1.3 Pre-processor. The third stage in standardizing a name string uses a set of rules called character transforms. The characters usually intended to undergo this initial clean-up process are: apostrophies, dashes (hyphens), periods, and underscores. In the past they have been called the ADPU rules. The specific rules relate to the way these symbols are interpreted as appropriate to the culture and language of the data. Here are examples of how they are handled in the names in files using the GIANT system of standardization.
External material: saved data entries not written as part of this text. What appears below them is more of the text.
-- ==== Sys2Proof/Laws/Monad.lean ====
section
/-!
SUPPORT. What the sequencing of a meaning computes: one equation for each way a meaning is built (pure, bind, get, set, modify,
a stop, a test, a loop), and what runInstr and runEvent make of the result.
-/
namespace Sys2Proof.Machine

/-! ### The package with another running strand -/

@[simp] theorem withHart_hart (s : State) (h : Strand) : (s.withHart h).hart = h := rfl
@[simp] theorem withHart_parked (s : State) (h : Strand) : (s.withHart h).parked = s.parked := rfl
@[simp] theorem withHart_agenda (s : State) (h : Strand) : (s.withHart h).agenda = s.agenda := rfl
@[simp] theorem withHart_choices (s : State) (h : Strand) : (s.withHart h).choices = s.choices := rfl
@[simp] theorem withHart_upsets (s : State) (h : Strand) : (s.withHart h).upsets = s.upsets := rfl
@[simp] theorem withHart_now (s : State) (h : Strand) : (s.withHart h).now = s.now := rfl
@[simp] theorem withHart_free (s : State) (h : Strand) : (s.withHart h).free = s.free := rfl
@[simp] theorem withHart_nextId (s : State) (h : Strand) : (s.withHart h).nextId = s.nextId := rfl
@[simp] theorem withHart_mem (s : State) (h : Strand) : (s.withHart h).mem = s.mem := rfl
@[simp] theorem withHart_hostMem (s : State) (h : Strand) : (s.withHart h).hostMem = s.hostMem := rfl
@[simp] theorem withHart_poison (s : State) (h : Strand) : (s.withHart h).poison = s.poison := rfl
@[simp] theorem withHart_suspect (s : State) (h : Strand) : (s.withHart h).suspect = s.suspect := rfl
@[simp] theorem withHart_live (s : State) (h : Strand) : (s.withHart h).live = s.live := rfl
@[simp] theorem withHart_links (s : State) (h : Strand) : (s.withHart h).links = s.links := rfl
@[simp] theorem withHart_dcache (s : State) (h : Strand) : (s.withHart h).dcache = s.dcache := rfl
@[simp] theorem withHart_icache (s : State) (h : Strand) : (s.withHart h).icache = s.icache := rfl
@[simp] theorem withHart_tlb (s : State) (h : Strand) : (s.withHart h).tlb = s.tlb := rfl
@[simp] theorem withHart_cores (s : State) (h : Strand) : (s.withHart h).cores = s.cores := rfl
@[simp] theorem withHart_lostBanks (s : State) (h : Strand) : (s.withHart h).lostBanks = s.lostBanks := rfl
@[simp] theorem withHart_lostNodes (s : State) (h : Strand) : (s.withHart h).lostNodes = s.lostNodes := rfl
@[simp] theorem withHart_lostEngines (s : State) (h : Strand) : (s.withHart h).lostEngines = s.lostEngines := rfl
@[simp] theorem withHart_lostModules (s : State) (h : Strand) : (s.withHart h).lostModules = s.lostModules := rfl
@[simp] theorem withHart_stackRegs (s : State) (h : Strand) : (s.withHart h).stackRegs = s.stackRegs := rfl
@[simp] theorem withHart_mscLines (s : State) (h : Strand) : (s.withHart h).mscLines = s.mscLines := rfl
@[simp] theorem withHart_writeQueue (s : State) (h : Strand) : (s.withHart h).writeQueue = s.writeQueue := rfl
@[simp] theorem withHart_rows (s : State) (h : Strand) : (s.withHart h).rows = s.rows := rfl
@[simp] theorem withHart_refreshed (s : State) (h : Strand) : (s.withHart h).refreshed = s.refreshed := rfl
@[simp] theorem withHart_cmds (s : State) (h : Strand) : (s.withHart h).cmds = s.cmds := rfl
@[simp] theorem withHart_collectives (s : State) (h : Strand) : (s.withHart h).collectives = s.collectives := rfl
@[simp] theorem withHart_fabricOut (s : State) (h : Strand) : (s.withHart h).fabricOut = s.fabricOut := rfl
@[simp] theorem withHart_reels (s : State) (h : Strand) : (s.withHart h).reels = s.reels := rfl
@[simp] theorem withHart_launches (s : State) (h : Strand) : (s.withHart h).launches = s.launches := rfl
@[simp] theorem withHart_nextOrder (s : State) (h : Strand) : (s.withHart h).nextOrder = s.nextOrder := rfl
@[simp] theorem withHart_spaces (s : State) (h : Strand) : (s.withHart h).spaces = s.spaces := rfl
@[simp] theorem withHart_ports (s : State) (h : Strand) : (s.withHart h).ports = s.ports := rfl
@[simp] theorem withHart_svc (s : State) (h : Strand) : (s.withHart h).svc = s.svc := rfl
@[simp] theorem withHart_msix (s : State) (h : Strand) : (s.withHart h).msix = s.msix := rfl
@[simp] theorem withHart_hostRead (s : State) (h : Strand) : (s.withHart h).hostRead = s.hostRead := rfl

@[simp] theorem withHart_withHart (s : State) (h k : Strand) : (s.withHart h).withHart k = s.withHart k := rfl

@[simp] theorem withHart_self (s : State) : s.withHart s.hart = s := rfl

/-! ### Sequencing -/

@[simp] theorem run_pure (a : α) (s : State) : (pure a : M α) s = .ok a s := rfl

@[simp] theorem run_bind (x : M α) (f : α → M β) (s : State) :
    (x >>= f) s = match x s with
      | .ok a s' => f a s'
      | .error e s' => .error e s' := by
  show EStateM.bind x f s = _
  unfold EStateM.bind
  cases x s <;> rfl

@[simp] theorem run_map (f : α → β) (x : M α) (s : State) :
    (f <$> x) s = match x s with
      | .ok a s' => .ok (f a) s'
      | .error e s' => .error e s' := by
  show EStateM.map f x s = _
  unfold EStateM.map
  cases x s <;> rfl

@[simp] theorem run_get (s : State) : (get : M State) s = .ok s s := rfl

@[simp] theorem run_set (s s' : State) : (set s' : M PUnit) s = .ok ⟨⟩ s' := rfl

@[simp] theorem run_modify (f : State → State) (s : State) : (modify f : M PUnit) s = .ok ⟨⟩ (f s) := rfl

@[simp] theorem run_throw (e : Stop) (s : State) : (throw e : M α) s = .error e s := rfl

@[simp] theorem run_modH (f : Strand → Strand) (s : State) : modH f s = .ok () (s.withHart (f s.hart)) := rfl

@[simp] theorem run_getH (s : State) : getH s = .ok s.hart s := rfl

@[simp] theorem run_raise (c : Nat) (v : Word) (s : State) : (raise c v : M α) s = .error (.trap c v none) s := rfl

@[simp] theorem run_raiseAt (c e a : Nat) (s : State) :
    (raiseAt c e a : M α) s = .error (.trap c (BitVec.ofNat 64 a) (some e)) s := rfl

@[simp] theorem run_illegal (s : State) : (illegal : M α) s = .error (.bits 2) s := rfl

@[simp] theorem run_shapeFault (s : State) : (shapeFault : M α) s = .error (.bits 24) s := rfl

@[simp] theorem run_typeFault (s : State) : (typeFault : M α) s = .error (.bits 25) s := rfl

@[simp] theorem run_notEnabled (w : String) (s : State) :
    (notEnabled w : M α) s = .error (.refuse (.stepNotEnabled w)) s := rfl

/-- A test in the middle of a meaning. -/
theorem run_ite (c : Prop) [Decidable c] (x y : M α) (s : State) :
    (if c then x else y) s = if c then x s else y s := by split <;> rfl

/-- A test that holds goes on. -/
theorem need_true {c : Bool} {f : M Unit} (h : c = true) (s : State) : need c f s = .ok () s := by
  simp [need, h]

@[simp] theorem forEach_nil (f : α → M Unit) (s : State) : forEach [] f s = .ok () s := rfl

@[simp] theorem forEach_cons (a : α) (as : List α) (f : α → M Unit) (s : State) :
    forEach (a :: as) f s = match f a s with
      | .ok _ s' => forEach as f s'
      | .error e s' => .error e s' := by
  show (f a >>= fun _ => forEach as f) s = _
  rw [run_bind]
  cases f a s <;> rfl

/-- A loop whose every turn goes on from a state with an invariant, keeping it and a relation to the first state. -/
theorem forEach_ok {f : α → M Unit} {R : State → State → Prop} {as : List α} (refl : ∀ s, R s s)
    (trans : ∀ {a b c}, R a b → R b c → R a c) {I : State → Prop}
    (step : ∀ a ∈ as, ∀ s, I s → ∃ s', f a s = .ok () s' ∧ R s s' ∧ I s') :
    ∀ s, I s → ∃ s', forEach as f s = .ok () s' ∧ R s s' ∧ I s' := by
  induction as with
  | nil => exact fun s h => ⟨s, rfl, refl s, h⟩
  | cons a as ih =>
    intro s h
    obtain ⟨s₁, e₁, r₁, h₁⟩ := step a (by simp) s h
    obtain ⟨s₂, e₂, r₂, h₂⟩ := ih (fun b hb => step b (by simp [hb])) s₁ h₁
    exact ⟨s₂, by simp [e₁, e₂], trans r₁ r₂, h₂⟩

/-- A collecting loop whose every turn answers from a state, leaving it, answers the list of the answers. -/
theorem mapEach_ok {f : α → M β} {g : α → β} {as : List α} {s : State} (step : ∀ a ∈ as, f a s = .ok (g a) s) :
    mapEach as f s = .ok (as.map g) s := by
  induction as with
  | nil => rfl
  | cons a as ih =>
    have h₁ := step a (by simp)
    have h₂ := ih fun b hb => step b (by simp [hb])
    simp [mapEach, h₁, h₂]

/-- An action that meets no precise hit leaves none to be numbered. -/
theorem hitAt_quiet {e : Nat} {s s' : State} (h : s'.hart.hit = none) : hitAt e s s' = s' := by
  unfold hitAt
  rw [h]
  split <;> first | rfl | (rename_i h'; cases h')

/-- A fault's element is written only where an element faults, a hit's only where one is met. -/
theorem atElem_ok {act : M α} {e : Nat} {a : α} {s s' : State} (h : act s = .ok a s') (hh : s'.hart.hit = none) :
    atElem e act s = .ok a s' := by
  simp [atElem, h, hitAt_quiet hh]

/-! ### What runInstr makes of a meaning -/

/-- A meaning that runs to its end retires. -/
theorem runInstr_ok {i : Instr} {body : M Unit} {s s' : State} (h : body s = .ok () s') :
    runInstr i body s = .next (retire (s.hart.estep && s.hart.mode == .user) (firstElem i s.hart) true s') := by
  simp [runInstr, h]

/-- A meaning that ends early with its effects retires. -/
theorem runInstr_done {i : Instr} {body : M Unit} {s s' : State} (h : body s = .error .done s') :
    runInstr i body s = .next (retire (s.hart.estep && s.hart.mode == .user) (firstElem i s.hart) true s') := by
  simp [runInstr, h]

/-- A meaning that stops with Illegal() takes cause 2 with the instruction bits. -/
theorem runInstr_illegal {i : Instr} {body : M Unit} {s s' : State} (h : body s = .error (.bits 2) s') :
    runInstr i body s = .next (takeTrap 2 (instrBits i) s') := by
  simp [runInstr, h]

/-- A meaning that stops with a shape or type fault takes it with the instruction bits and clears vsta. -/
theorem runInstr_bits {i : Instr} {body : M Unit} {s s' : State} {c : Nat} (h : body s = .error (.bits c) s') (hc : c ≠ 2) :
    runInstr i body s = .next (takeTrap c (instrBits i) { s' with hart := { s'.hart with vsta := 0 } }) := by
  simp [runInstr, h, hc]

/-- A meaning that stops with a trap that names no element takes it. -/
theorem runInstr_trap {i : Instr} {body : M Unit} {s s' : State} {c : Nat} {v : Word}
    (h : body s = .error (.trap c v none) s') : runInstr i body s = .next (takeTrap c v s') := by
  simp [runInstr, h]

/-- A meaning that begins a wait leaves the pc. -/
theorem runInstr_hold {i : Instr} {body : M Unit} {s s' : State} (h : body s = .error .hold s') (hw : s'.hart.wait.isSome = true) :
    runInstr i body s = .next s' := by
  simp [runInstr, h, hw]

/-- A step of another agent that runs to its end leaves its state. -/
theorem runEvent_ok {body : M Unit} {s s' : State} (h : body s = .ok () s') : runEvent body s = .next s' := by
  simp [runEvent, h]

/-- Retiring with no precise hit: the pc moves on, the wait is over, the retired count rises by one. -/
theorem retire_quiet {first : Nat} {s : State} (h : s.hart.hit = none) :
    retire false first true s = s.completes s.hart := by
  simp [retire, h, State.completes, State.withHart]

/-- Retiring in element-step mode records the step (R288). -/
theorem retire_stepped {first : Nat} {s : State} (h : s.hart.hit = none) :
    retire true first true s = s.completes { s.hart with step := some (BitVec.ofNat 64 (first % 32768 + 32768 + 0xC * 2 ^ 60)) } := by
  simp [retire, h, State.completes, State.withHart]

end Sys2Proof.Machine
end

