-- ==== Sys2Proof/Laws/State.lean ====
section
/-!
SUPPORT. Every field of a strand or of the package that a named write leaves as it was, field by field, so that no later proof
unfolds a record update; and what the named writes do to the field they write.
-/
namespace Sys2Proof.Machine
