-- ==== Sys2Proof/Laws/Flow.lean ====
section
/-!
SUPPORT. What the transfers and the firings of a Flaset image (R378 to R380) change: the tokens of the launch and where the strand
stands in its firing, and at a firing's beginning the registers that R380 resets; nothing else.
-/
namespace Sys2Proof.Machine

/-- A transfer counts in the strand's firing only. -/
theorem Strand.moves_eq (h : Strand) (q n : Nat) : h.moves q n = { h with firing := (h.moves q n).firing } := rfl

@[simp] theorem Strand.moves_x (h : Strand) (q n : Nat) : (h.moves q n).x = h.x := rfl
@[simp] theorem Strand.moves_v (h : Strand) (q n : Nat) : (h.moves q n).v = h.v := rfl
@[simp] theorem Strand.moves_vtag (h : Strand) (q n : Nat) : (h.moves q n).vtag = h.vtag := rfl
@[simp] theorem Strand.moves_q (h : Strand) (q n : Nat) : (h.moves q n).q = h.q := rfl
@[simp] theorem Strand.moves_c (h : Strand) (q n : Nat) : (h.moves q n).c = h.c := rfl
@[simp] theorem Strand.moves_vl (h : Strand) (q n : Nat) : (h.moves q n).vl = h.vl := rfl
@[simp] theorem Strand.moves_vsta (h : Strand) (q n : Nat) : (h.moves q n).vsta = h.vsta := rfl
@[simp] theorem Strand.moves_lown (h : Strand) (q n : Nat) : (h.moves q n).lown = h.lown := rfl
@[simp] theorem Strand.moves_bad (h : Strand) (q n : Nat) : (h.moves q n).bad = h.bad := rfl
@[simp] theorem Strand.moves_npc (h : Strand) (q n : Nat) : (h.moves q n).npc = h.npc := rfl
@[simp] theorem Strand.moves_tag (h : Strand) (q n : Nat) (r : BitVec 5) : (h.moves q n).tag r = h.tag r := rfl

/-- Tokens are put into the launches only. -/
theorem putTokens_eq (c : Nat) (ts : List Word) (s : State) :
    putTokens c ts s = { s with launches := (putTokens c ts s).launches } := by
  unfold putTokens; split <;> rfl

@[simp] theorem putTokens_hart (c : Nat) (ts : List Word) (s : State) : (putTokens c ts s).hart = s.hart := by rw [putTokens_eq]
@[simp] theorem putTokens_mem (c : Nat) (ts : List Word) (s : State) : (putTokens c ts s).mem = s.mem := by rw [putTokens_eq]
@[simp] theorem putTokens_free (c : Nat) (ts : List Word) (s : State) : (putTokens c ts s).free = s.free := by rw [putTokens_eq]
@[simp] theorem putTokens_dcache (c : Nat) (ts : List Word) (s : State) : (putTokens c ts s).dcache = s.dcache := by rw [putTokens_eq]

/-- A firing begins at its body's first word, in the strand's own place, space, mode, chains and lane slices, with the actor's
tiles and accumulators, no elements, every other CSR as at a strand's start and nothing in the vector registers, masks and
queues, and x1 at 0 (R380). -/
theorem Strand.fires_frame (h : Strand) (k : Nat) (r : ActorRegs) (a0 sp body close : Nat) (qs : List Conduit) :
    let g := h.fires k r a0 sp body close qs
    g.pc = BitVec.ofNat 64 body ∧ g.rx 1#5 = 0#64 ∧ g.sid = h.sid ∧ g.place = h.place ∧ g.lown = h.lown ∧ g.root = h.root ∧ g.asid = h.asid ∧
      g.mode = h.mode ∧ g.csr = Strand.start.csr ∧ g.c = h.c ∧ g.tl = Strand.start.tl ∧ g.slices = h.slices ∧ g.strip = h.strip ∧ g.ea = r.ea ∧
      g.m = r.m ∧ g.tshape = r.tshape ∧ g.v = Strand.start.v ∧ g.k = Strand.start.k ∧ g.q = Strand.start.q ∧ g.vl = 0 ∧ g.vsta = 0 :=
  ⟨rfl, (by simp [Strand.fires, Strand.rx, vecOf, keptX, Vector.get]; rfl), rfl, rfl, rfl, rfl, rfl, rfl, rfl, rfl, rfl, rfl, rfl, rfl, rfl, rfl, rfl, rfl, rfl, rfl, rfl⟩

/-- A strand that runs no actor has no channel under a queue's name. -/
theorem Strand.conduit_none {h : Strand} (q : Nat) (e : h.firing = none) : h.conduit q = none := by simp [Strand.conduit, e]

end Sys2Proof.Machine
end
Name | Symbol | Signification | Treatment |
---|---|---|---|
Apostrophe | | a distinct sound in Hawaiian, or omission of one or more letters | leave in |
Paired single quotes | | preceded or followed by whitespace are same as quote marks () | leave in |
Hyphen | - | pieces on either side class as parts of a compound | save class & strip |
Period | . | preceding piece classes as an abbreviation | save class & strip |
Underscore | _ | preceding piece has its gender opposite to the sex of the person assigned the name | save class & strip |
preceding piece is given-name but has form of a prepositive title | save class & strip | ||
preceding piece with apocope to following piece is given-name abbreviation | save class & strip | ||
preceding piece is title of noble house when following piece is RN (royalty/nobility) | save class & strip | ||
preceding piece is prepositive title with the (deviant) form of the piece following | save class & strip |
Other cultures and other data sets may use other conventions. The 1881 Census of Canada includes the following:
Name | Symbol | Signification | Treatment |
---|---|---|---|
Apostrophe | | omission of one or more letters in French | leave in |
Hyphen | - | pieces on either side class as parts of a compound | save class & strip |
pieces on either side are parts of a multiple syllable name (Native American, Chinese, interpretive) | save class & strip | ||
Period | . | preceding piece classes as an abbreviation | save class & strip |
pieces on either side are parts of a multiple syllable name (Native American, Chinese) | save class & strip | ||
Underscore | _ | pieces on either side are parts of a multiple syllable name (Native American, Chinese) | save class & strip |
Also what to do with some special characters like #, &, and % depends on the culture and data set involved. Possible treatments include: (1) strip it, (2) convert it to whitespace before tokenizing, (3) consider it a valid character, or (4) transliterate it to some other unicode character.